Image courtesy of Comixology / Provided by Superfan Promotions with permission.


The acclaimed Comixology Originals series Edgeworld returns this week with its 11th issue, which kicks off its third and final season. The comic comes from the minds of Chuck Austen and Patrick Olliffe, and they are letting fans know that the end is near. This time around, Halley, Killian and Cheela are on quite the memorable journey. They stumble upon a converted meat factory where animals aren’t the food products, but humans, and they need to escape before they’re next on the plate.

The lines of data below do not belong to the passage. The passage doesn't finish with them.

-- ==== Sys2Proof/Laws/Decode.lean ====
section
/-! SUPPORT. The `CMD` word of fields and a tag, read back: the facts under the two round trips. -/

namespace Sys2Proof

/-- A `CMD` word as a number: each field times the weight of its place. -/
theorem cmdWord_toNat (f : CmdFields) (t : BitVec 8) : (cmdWord f t).toNat =
    t.toNat + 256 * (f.bitpos % 256) + 65536 * (f.count % 256) +
      16777216 * f.rp.toNat + 33554432 * f.dp.toNat + 67108864 * f.reserved.toNat := by
  have := t.isLt
  have := f.reserved.isLt
  have := f.rp.toNat_lt
  have := f.dp.toNat_lt
  simp only [cmdWord, BitVec.toNat_ofNat]
  omega

/-- A bit of a vector as a digit of its value. -/
theorem getLsbD_eq_decide {n : Nat} (v : BitVec n) (k : Nat) :
    v.getLsbD k = decide (v.toNat / 2 ^ k % 2 = 1) := by
  rw [BitVec.getLsbD, Nat.testBit_eq_decide_div_mod_eq]

/-- A digit test as a digit. -/
theorem toNat_decide_odd (n : Nat) : (decide (n % 2 = 1)).toNat = n % 2 := by
  rcases Nat.mod_two_eq_zero_or_one n with h | h <;> simp [h]

/-- The tag of a word is the tag it was made with. -/
@[simp] theorem dtypeOf_cmdWord (f : CmdFields) (t : BitVec 8) : dtypeOf (cmdWord f t) = t := by
  apply BitVec.eq_of_toNat_eq
  have := t.isLt
  simp only [dtypeOf, BitVec.extractLsb'_toNat, cmdWord_toNat, Nat.shiftRight_zero]
  omega

/-- The fields of a word are the fields it was made with, where they fit. -/
theorem fieldsOf_cmdWord {f : CmdFields} (hb : f.bitpos < 256) (hc : f.count < 256)
    (t : BitVec 8) : fieldsOf (cmdWord f t) = f := by
  have h0 := cmdWord_toNat f t
  obtain ⟨b, c, rp, dp, r⟩ := f
  have := t.isLt
  have := r.isLt
  have := rp.toNat_lt
  have := dp.toNat_lt
  simp only at hb hc h0
  simp only [fieldsOf, CmdFields.mk.injEq, BitVec.extractLsb'_toNat, Nat.shiftRight_eq_div_pow,
    getLsbD_eq_decide, h0]
  refine ⟨by omega, by omega, ?_, ?_, ?_⟩
  · cases rp <;> simp <;> omega
  · cases dp <;> simp <;> omega
  · apply BitVec.eq_of_toNat_eq
    simp only [BitVec.extractLsb'_toNat, Nat.shiftRight_eq_div_pow, h0]
    omega

/-- A word is made of its own fields and tag. -/
theorem cmdWord_fieldsOf (v : BitVec 32) : cmdWord (fieldsOf v) (dtypeOf v) = v := by
  apply BitVec.eq_of_toNat_eq
  have := v.isLt
  simp only [cmdWord_toNat, fieldsOf, dtypeOf, BitVec.extractLsb'_toNat,
    Nat.shiftRight_eq_div_pow, getLsbD_eq_decide, toNat_decide_odd]
  omega

/-- The presence bits of a decoded word. -/
@[simp] theorem fieldsOf_rp (v : BitVec 32) : (fieldsOf v).rp = v.getLsbD 24 := rfl
@[simp] theorem fieldsOf_dp (v : BitVec 32) : (fieldsOf v).dp = v.getLsbD 25 := rfl

/-- `COUNT` and `BITPOS` of a decoded word. -/
@[simp] theorem fieldsOf_count (v : BitVec 32) :
    (fieldsOf v).count = (v.extractLsb' 16 8).toNat := rfl
@[simp] theorem fieldsOf_bitpos (v : BitVec 32) :
    (fieldsOf v).bitpos = (v.extractLsb' 8 8).toNat := rfl

end Sys2Proof
end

Austen has had a storied career in comics and animation, and he brings those talents to the new season of Edgeworld, specifically issue #12, in which he serves as writer, artist and letterer. Fans will know his work on X-Men and Superman, plus his animation work on Dawn of the Croods, She-Ra and the Princesses of Power, and Rocky and Bullwinkle, according to press notes.

Recently Austen exchanged emails with Hollywood Soapbox to share news on all things Edgeworld. Questions and answers have been slightly edited for style.

What motivated the creation of a third and final season of Edgeworld?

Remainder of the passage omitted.